Based on this, the feature importance value of the \({i}^{th}\) feature is:

$${fi}_{i}=\frac{{\sum }_{j:node \; j \; splits \; on \; feature \; i}{ion}_{j}}{{\sum }_{k\in all \; nodes}{ion}_{k}}$$

And then, we can normalize the feature importance value for the \({i}^{th}\) feature by dividing it by the sum of the importance of all the features:

$${normfi}_{i}=\frac{{fi}_{i}}{{\sum }_{j\in all \; features}{fi}_{j}}$$

These calculations are just based on one tree and in other tree-based algorithms such as random forest, AdaBoost, and extra tree, the final importance of a feature is its average over all of the fitted trees. For the linear models, the regression coefficients or weight is considered as the feature importance72.

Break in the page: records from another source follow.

-- ==== Sys2Proof/Laws/State.lean ====
section
/-! SUPPORT. What a read of the device, of a core or of a context's registers gives after an update of it: one lemma for
each field and update, so that no later proof unfolds a record update. -/
namespace Sys2Proof.Machine

@[simp] theorem assocGet_assocPut_self {α : Type} (k : Nat) (x : α) (l : List (Nat × α)) :
    assocGet k (assocPut k x l) = some x := by
  induction l with
  | nil => simp [assocPut, assocGet]
  | cons p r ih =>
    obtain ⟨a, y⟩ := p
    unfold assocPut
    split
    · simp [assocGet]
    · split
      · simp [assocGet]
      · simp [assocGet, *]

theorem assocGet_assocPut_ne {α : Type} {k j : Nat} (x : α) (l : List (Nat × α)) (h : j ≠ k) :
    assocGet j (assocPut k x l) = assocGet j l := by
  induction l with
  | nil => simp [assocPut, assocGet, Ne.symm h]
  | cons p r ih =>
    obtain ⟨a, y⟩ := p
    unfold assocPut
    split
    · subst_vars; simp [assocGet, Ne.symm h]
    · split
      · simp [assocGet, Ne.symm h]
      · simp [assocGet, ih]

@[simp] theorem assocPut_assocPut_self {α : Type} (k : Nat) (x y : α) (l : List (Nat × α)) :
    assocPut k x (assocPut k y l) = assocPut k x l := by
  induction l with
  | nil => simp [assocPut]
  | cons p r ih =>
    obtain ⟨a, z⟩ := p
    by_cases h : a = k
    · simp [assocPut, h]
    · by_cases h2 : k < a
      · simp [assocPut, h, h2]
      · simp [assocPut, h, h2, ih]

/-! The device after a core is replaced. -/

@[simp] theorem Device.setCore_now (d : Device) (c : Nat) (k : Core) : (d.setCore c k).now = d.now := rfl
@[simp] theorem Device.setCore_focus (d : Device) (c : Nat) (k : Core) : (d.setCore c k).focus = d.focus := rfl
@[simp] theorem Device.setCore_core (d : Device) (c : Nat) (k : Core) : (d.setCore c k).core = d.core := rfl
@[simp] theorem Device.setCore_slot (d : Device) (c : Nat) (k : Core) : (d.setCore c k).slot = d.slot := rfl
@[simp] theorem Device.setCore_agenda (d : Device) (c : Nat) (k : Core) : (d.setCore c k).agenda = d.agenda := rfl
@[simp] theorem Device.setCore_freeCtr (d : Device) (c : Nat) (k : Core) : (d.setCore c k).freeCtr = d.freeCtr := rfl
@[simp] theorem Device.setCore_parts (d : Device) (c : Nat) (k : Core) : (d.setCore c k).parts = d.parts := rfl
@[simp] theorem Device.setCore_vfs (d : Device) (c : Nat) (k : Core) : (d.setCore c k).vfs = d.vfs := rfl
@[simp] theorem Device.setCore_launches (d : Device) (c : Nat) (k : Core) : (d.setCore c k).launches = d.launches := rfl
@[simp] theorem Device.setCore_accesses (d : Device) (c : Nat) (k : Core) : (d.setCore c k).accesses = d.accesses := rfl
@[simp] theorem Device.setCore_nextAccess (d : Device) (c : Nat) (k : Core) : (d.setCore c k).nextAccess = d.nextAccess := rfl
@[simp] theorem Device.setCore_lines (d : Device) (c : Nat) (k : Core) : (d.setCore c k).lines = d.lines := rfl
@[simp] theorem Device.setCore_tokenMsgs (d : Device) (c : Nat) (k : Core) : (d.setCore c k).tokenMsgs = d.tokenMsgs := rfl
@[simp] theorem Device.setCore_tokenReqs (d : Device) (c : Nat) (k : Core) : (d.setCore c k).tokenReqs = d.tokenReqs := rfl
@[simp] theorem Device.setCore_persist (d : Device) (c : Nat) (k : Core) : (d.setCore c k).persist = d.persist := rfl
@[simp] theorem Device.setCore_hints (d : Device) (c : Nat) (k : Core) : (d.setCore c k).hints = d.hints := rfl
@[simp] theorem Device.setCore_writeBacks (d : Device) (c : Nat) (k : Core) : (d.setCore c k).writeBacks = d.writeBacks := rfl
@[simp] theorem Device.setCore_dieLinks (d : Device) (c : Nat) (k : Core) : (d.setCore c k).dieLinks = d.dieLinks := rfl
@[simp] theorem Device.setCore_heard (d : Device) (c : Nat) (k : Core) : (d.setCore c k).heard = d.heard := rfl
@[simp] theorem Device.setCore_lostDies (d : Device) (c : Nat) (k : Core) : (d.setCore c k).lostDies = d.lostDies := rfl
@[simp] theorem Device.setCore_messages (d : Device) (c : Nat) (k : Core) : (d.setCore c k).messages = d.messages := rfl
@[simp] theorem Device.setCore_markers (d : Device) (c : Nat) (k : Core) : (d.setCore c k).markers = d.markers := rfl
@[simp] theorem Device.setCore_fires (d : Device) (c : Nat) (k : Core) : (d.setCore c k).fires = d.fires := rfl
@[simp] theorem Device.setCore_landings (d : Device) (c : Nat) (k : Core) : (d.setCore c k).landings = d.landings := rfl
@[simp] theorem Device.setCore_commands (d : Device) (c : Nat) (k : Core) : (d.setCore c k).commands = d.commands := rfl
@[simp] theorem Device.setCore_saved (d : Device) (c : Nat) (k : Core) : (d.setCore c k).saved = d.saved := rfl
@[simp] theorem Device.setCore_restoring (d : Device) (c : Nat) (k : Core) : (d.setCore c k).restoring = d.restoring := rfl
@[simp] theorem Device.setCore_images (d : Device) (c : Nat) (k : Core) : (d.setCore c k).images = d.images := rfl
@[simp] theorem Device.setCore_engines (d : Device) (c : Nat) (k : Core) : (d.setCore c k).engines = d.engines := rfl
@[simp] theorem Device.setCore_packets (d : Device) (c : Nat) (k : Core) : (d.setCore c k).packets = d.packets := rfl
@[simp] theorem Device.setCore_notices (d : Device) (c : Nat) (k : Core) : (d.setCore c k).notices = d.notices := rfl
@[simp] theorem Device.setCore_fills (d : Device) (c : Nat) (k : Core) : (d.setCore c k).fills = d.fills := rfl
@[simp] theorem Device.setCore_transfers (d : Device) (c : Nat) (k : Core) : (d.setCore c k).transfers = d.transfers := rfl
@[simp] theorem Device.setCore_signals (d : Device) (c : Nat) (k : Core) : (d.setCore c k).signals = d.signals := rfl
@[simp] theorem Device.setCore_meterQueue (d : Device) (c : Nat) (k : Core) : (d.setCore c k).meterQueue = d.meterQueue := rfl
@[simp] theorem Device.setCore_arrivals (d : Device) (c : Nat) (k : Core) : (d.setCore c k).arrivals = d.arrivals := rfl
@[simp] theorem Device.setCore_blockQueues (d : Device) (c : Nat) (k : Core) : (d.setCore c k).blockQueues = d.blockQueues := rfl
@[simp] theorem Device.setCore_blockReqs (d : Device) (c : Nat) (k : Core) : (d.setCore c k).blockReqs = d.blockReqs := rfl
@[simp] theorem Device.setCore_shipments (d : Device) (c : Nat) (k : Core) : (d.setCore c k).shipments = d.shipments := rfl
@[simp] theorem Device.setCore_migrations (d : Device) (c : Nat) (k : Core) : (d.setCore c k).migrations = d.migrations := rfl
@[simp] theorem Device.setCore_tlb (d : Device) (c : Nat) (k : Core) : (d.setCore c k).tlb = d.tlb := rfl
@[simp] theorem Device.setCore_log (d : Device) (c : Nat) (k : Core) : (d.setCore c k).log = d.log := rfl
@[simp] theorem Device.setCore_logSeq (d : Device) (c : Nat) (k : Core) : (d.setCore c k).logSeq = d.logSeq := rfl
@[simp] theorem Device.setCore_control (d : Device) (c : Nat) (k : Core) : (d.setCore c k).control = d.control := rfl
@[simp] theorem Device.setCore_controlDone (d : Device) (c : Nat) (k : Core) : (d.setCore c k).controlDone = d.controlDone := rfl
@[simp] theorem Device.setCore_controlWr (d : Device) (c : Nat) (k : Core) : (d.setCore c k).controlWr = d.controlWr := rfl
@[simp] theorem Device.setCore_controlRd (d : Device) (c : Nat) (k : Core) : (d.setCore c k).controlRd = d.controlRd := rfl
@[simp] theorem Device.setCore_controlLog2n (d : Device) (c : Nat) (k : Core) : (d.setCore c k).controlLog2n = d.controlLog2n := rfl
@[simp] theorem Device.setCore_granaries (d : Device) (c : Nat) (k : Core) : (d.setCore c k).granaries = d.granaries := rfl
@[simp] theorem Device.setCore_cfg (d : Device) (c : Nat) (k : Core) : (d.setCore c k).cfg = d.cfg := rfl
@[simp] theorem Device.setCore_hostOut (d : Device) (c : Nat) (k : Core) : (d.setCore c k).hostOut = d.hostOut := rfl
@[simp] theorem Device.setCore_grants (d : Device) (c : Nat) (k : Core) : (d.setCore c k).grants = d.grants := rfl
@[simp] theorem Device.setCore_snoops (d : Device) (c : Nat) (k : Core) : (d.setCore c k).snoops = d.snoops := rfl
@[simp] theorem Device.setCore_hostAsks (d : Device) (c : Nat) (k : Core) : (d.setCore c k).hostAsks = d.hostAsks := rfl
@[simp] theorem Device.setCore_treqs (d : Device) (c : Nat) (k : Core) : (d.setCore c k).treqs = d.treqs := rfl
@[simp] theorem Device.setCore_hmwrs (d : Device) (c : Nat) (k : Core) : (d.setCore c k).hmwrs = d.hmwrs := rfl
@[simp] theorem Device.setCore_xinvs (d : Device) (c : Nat) (k : Core) : (d.setCore c k).xinvs = d.xinvs := rfl
@[simp] theorem Device.setCore_xsyncs (d : Device) (c : Nat) (k : Core) : (d.setCore c k).xsyncs = d.xsyncs := rfl
@[simp] theorem Device.setCore_peers (d : Device) (c : Nat) (k : Core) : (d.setCore c k).peers = d.peers := rfl
@[simp] theorem Device.setCore_inputs (d : Device) (c : Nat) (k : Core) : (d.setCore c k).inputs = d.inputs := rfl
@[simp] theorem Device.setCore_entering (d : Device) (c : Nat) (k : Core) : (d.setCore c k).entering = d.entering := rfl
@[simp] theorem Device.setCore_lanes (d : Device) (c : Nat) (k : Core) : (d.setCore c k).lanes = d.lanes := rfl
@[simp] theorem Device.setCore_measurements (d : Device) (c : Nat) (k : Core) : (d.setCore c k).measurements = d.measurements := rfl
@[simp] theorem Device.setCore_bootCount (d : Device) (c : Nat) (k : Core) : (d.setCore c k).bootCount = d.bootCount := rfl
@[simp] theorem Device.setCore_failedStep (d : Device) (c : Nat) (k : Core) : (d.setCore c k).failedStep = d.failedStep := rfl
@[simp] theorem Device.setCore_railLost (d : Device) (c : Nat) (k : Core) : (d.setCore c k).railLost = d.railLost := rfl
@[simp] theorem Device.setCore_deferred (d : Device) (c : Nat) (k : Core) : (d.setCore c k).deferred = d.deferred := rfl
@[simp] theorem Device.setCore_wall (d : Device) (c : Nat) (k : Core) : (d.setCore c k).wall = d.wall := rfl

In the preprocessing phase, we one-hot encoded the positions into training features, so, each position (based on the number of its unique characters), is transformed into one or more than one feature. For example, if position \(pi\) consists of \(\left\{A,T,C\right\}\), its features are \(pi\_A\) and \(pi\_T\) in the form of one-hot encoded features (we drop \(pi\_C\) to avoid collinearity). These features have separate importances, and we average the absolute value of their importance and the importance of position \(pi\) is the average of importances of the feature \(pi\_A\) and \(pi\_T\). After that, to normalize the importances, all the importances will be divided by their maximum value. We consider zero importance for all the positions that have been dropped during the preprocessing steps. For all those positions that were in the same group and dropped based on their distance values and DBSCAN clustering, we consider the same feature importance value. deepBreaks, by default, considers the top three best-fitted models, but the user can change this number.

deepBreaks output

deepBreaks creates reports of 1) p-values from statistical tests for each position against a phenotype, 2) the related distance matrix, 3) clusters of correlated positions, 4) a table of fitted models with their performance metrics, 5) feature importance values for each of the top models and their merged results, 6) plots for importance values based on individual models and merged results 7) box plot (continuous phenotype) or stacked bar plot (categorical phenotype) for most discriminative positions 8) top fitted and tuned models as .pkl files, 9) all the visualizations as .pkl files, 10) a text file with all the important positions information along with the highlighted position, and 11) a report on the performance of the models on the test dataset. In the importance report file, we detail the significance of each binary feature derived from positions. To enhance visualization, especially in cases where positions encompass multiple training features (e.g., those with more than two nucleotide types), we adopt the maximum value (though users have the flexibility to opt for alternative computations like mean or median) as the default indicator of importance for a given position. Consequently, when generating importance plots, the bar heights reflect the maximum importance value among all training features associated with that position.

deepBreaks implementation

In the data preprocessing, we use NumPy75, Pandas76, and SciPy77 Python libraries. For model comparisons and cross-validation pipeline, we use scikit-learn72, XGBoost67, and lightgbm68. Visualizations generated by deepBreaks make use of the seaborn78 and matplotlib79 libraries in Python. We used deepBreaks 1.1.4 for all the applications and evaluations in this manuscript.